Frege's definition has been generalized (or at least adapted) to other qualifications: one that I saw was, "The empty set is the set of all ill-founded sets," but since modulo ZFC there is a "fact" that V = WF (for WF = the class of well-founded sets), such a set would be empty. So another could be, "There is a set of all disordered sets," or, "There is a set of all sets that don't have powersets," etc. Inside a world where the axioms say that all sets have property f, that world's empty set will be the set of all sets that don't have f.
But so from outside of any world as such, things might appear quite different. In the literature, they usually frame transworld witness so that the emphasis is on how elements of V can vary from world to world: some versions of V have more or different elements than other versions, V can be extended by forcing, etc. and it is variation of content on this relatively maximal level that is the concern of theorists. However, per the Fregean option, we can also look at how each world's empty set (as opposed to its universal set/proper class) has more or different elements between worlds. If V = L, for example, then 0♯ "doesn't exist," neither do zero dagger, zero pistol, or any zero section that might be proposed.
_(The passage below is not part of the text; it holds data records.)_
-- ==== Sys2Proof/Machine/Engine.lean ====
section
/-! DEFINITION. The micro-sequencer: the Fetch, Decode and Execute cycles, one logical instruction, and the run loop
(41_sequencer.md R160 to R175). A cycle is one atomic transition (R174). -/

namespace Sys2Proof.Machine

/-! ### The three cycles -/

/-- Fetch's micro-sequence (41_sequencer.md R162). -/
def fetchBody (s : State) : Result :=
  let s := s.withMar s.pc
  let s := s.withPc (pcIncrement s.pc)
  andThen (setPtrFromMar s) fun s => .next (s.withMdr (readPtr s))

/-- Decode's micro-sequence (41_sequencer.md R164, R165). -/
def decodeBody (s : State) : Result :=
  let s := s.withIr s.mdr
  if Config.instrTable.contains (opcodeOf s.ir) then .next (s.withCur (some (opcodeOf s.ir)))
  else .fault (.invalidInstruction (opcodeOf s.ir))

/-- Execute: dispatch on IR.opcode, not on ENG.cur, with IR.operand as operand (41_sequencer.md R166, R167). -/
def executeBody (s : State) : Result :=
  match Config.opmap (opcodeOf s.ir) (operandOf s.ir) with
  | some i => exec i s
  | none => .fault (.invalidInstruction (opcodeOf s.ir))

/-- The `fetch` command (41_sequencer.md R160, R162, R163). -/
def fetchCommand (s : State) : State × Reply := atomicCycle .fetching fetchBody s

/-- The `decode` command (41_sequencer.md R160, R164, R165). -/
def decodeCommand (s : State) : State × Reply := atomicCycle .decoding decodeBody s

/-- The `execute` command (41_sequencer.md R160, R166, R168). -/
def executeCommand (s : State) : State × Reply := atomicCycle .executing executeBody s

/-! ### One logical instruction -/

/-- Fetch then Decode, stopping at the first error. -/
def fetchDecode (s : State) : State × Reply := ifDone (fetchCommand s) decodeCommand

/-- What an error inside a logical instruction can undo (00_scope.md R5, ROLLBACK_UNIT). -/
inductive RollbackUnit where
  /-- The cycle that raised, and nothing before it. -/
  | cycle
  /-- The whole logical instruction, its completed cycles too. -/
  | instruction
  deriving DecidableEq, Repr

/-- ROLLBACK_UNIT: the cycle (60_exceptions.md R262; the spec's decision D21). -/
def Config.rollbackUnit : RollbackUnit := .cycle

/-- How a logical instruction begun in `start` ends, given what its cycles left. Each cycle has already undone itself
(`atomicCycle`), so with ROLLBACK_UNIT the cycle nothing is left to undo. -/
def rollBack (start : State) (p : State × Reply) : State × Reply :=
  match Config.rollbackUnit, p.2 with
  | .instruction, .error _ => (start, p.2)
  | _, _ => p

/-- `step()`: fetch, decode, execute in that order, stopping at the first error (41_sequencer.md R160). The state it
gives on an error is what the completed cycles left (60_exceptions.md R262). -/
def stepCommand (s : State) : State × Reply := rollBack s (ifDone (fetchDecode s) executeCommand)

/-! ### The run loop -/

/-- How `run` ends (41_sequencer.md R175). -/
inductive RunEnd where
  /-- Decode has put HALT in IR (R172). -/
  | halted
  /-- A cancel request was pending at the top of an iteration (R170). -/
  | cancelled
  /-- A cycle raised (R171). -/
  | error (f : Fault)
  /-- An instruction with no meaning in the model; never answered. -/
  | refused (q : Refusal)
  /-- Not an end: the samples of the cancel request given to the model are used up and the loop goes on (log 10). -/
  | running
  deriving DecidableEq, Repr

/-- Where the run loop can test for HALT (00_scope.md R5, HALT_TEST_POINT). -/
inductive HaltTest where
  /-- Before Fetch, on the instruction IR still holds. -/
  | loopTop
  /-- After Decode and before Execute. -/
  | afterDecode
  deriving DecidableEq, Repr

/-- HALT_TEST_POINT: after Decode, before Execute (41_sequencer.md R169; the spec's decision D16). -/
def Config.haltTestPoint : HaltTest := .afterDecode

/-- The run loop's test for HALT at a point of its iteration: it is made at HALT_TEST_POINT and nowhere else. -/
def haltsAt (point : HaltTest) (s : State) : Bool :=
  decide (Config.haltTestPoint = point) && decide (opcodeOf s.ir = Config.haltOpcode)

/-- The loop of 41_sequencer.md R169. The list holds what the loop samples of the cancel request at the top of each
iteration, oldest first (R170; log 10). An error ends the loop with what the rollback left (R171). -/
def runLoop : List Bool → State → State × RunEnd
  | [], s => (s, .running)
  | true :: _, s => (s, .cancelled)
  | false :: cancels, s =>
    if haltsAt .loopTop s then (s, .halted)
    else
      match rollBack s (fetchDecode s) with
      | (t, .error f) => (t, .error f)
      | (t, .refused q) => (t, .refused q)
      | (t, .done) =>
        if haltsAt .afterDecode t then (t, .halted)
        else
          match rollBack s (executeCommand t) with
          | (u, .error f) => (u, .error f)
          | (u, .refused q) => (u, .refused q)
          | (u, .done) => runLoop cancels u

/-- The `run` command: Busy while a cycle is in flight, else the loop (41_sequencer.md R161, R169). -/
def runCommand (cancels : List Bool) (s : State) : State × RunEnd :=
  if s.phase = .idle then runLoop cancels s else (s, .error .busy)

/-! ### What Step.lean calls -/

/-- One logical instruction as an outcome. -/
def outcomeOf (p : State × Reply) : Result :=
  match p.2 with
  | .done => .next p.1
  | .error f => .fault f
  | .refused q => .refused q

/-- The state with the Word `w` in the slot the next Fetch reads. Where PC names no slot, PC is first reduced to one,
and where a cycle is in flight the phase is first Idle; nothing else changes (log 8). -/
def placeWord (w : Word) (s : State) : State :=
  let slot := s.pc.toNat % Config.memSlots
  ((s.withPc (BitVec.ofNat 16 slot)).withPhase .idle).withMem (Memory.write s.mem slot w)

end Sys2Proof.Machine
end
So in the constructible universe, the empty set = zero = the set of all the zero sections, which is empty only in constructible or sufficiently similar worlds but is teeming with elements from the perspective of other worlds.
The question: but suppose we were trying to be inclusive of finitism or even ultrafinitism, or at least respectful of their degree of caution with respect to infinitary reasoning, and so we wanted to introduce infinitesimals in such a way that they did not have to be reciprocals of actually-infinite numbers. Bassler[16] uses the perspicuous term parafinite to navigate these waters, so let us speak of parafinitesimals instead. Now, the relative elements of a Frege-flavored empty set could often by styled as parts/aspects/etc. of emptiness or the number zero, which despite its elementarity is fraught with nontrivial effects (e.g. the indeterminacy and undefinability of divison by zero, or the divergence between the Conway argument for 00 = 1 and the quasi-model where the expression is undefined). Would describing these "parts"/"aspects" as parafinitesimally small, as in parafinitesimally close to zero without necessarily being equal/identical to it, be a way to introduce "logical infinitesimals" without properly offending finitistic sensibilities? After all, even by the strict Fregean introduction, we have that infinitesimals as examples of "actual infinity" are then nonexistent elements of an empty set in a finitistic world where the closest counterpart to "actual infinity" is the class of all sets (which following the resolutions to Russell's paradox, is usually not taken for a set, even by non-finitist set theorists). Without claiming that there are infinitely many axioms/models buttressing the appeal to the multiversal standpoint, can a finitist allow for a finite number of universes (perhaps even some where actual infinity is countenanced), such that as transworld witnesses they can see into parafinitesimal or even "properly" infinitesimal elements of an empty set?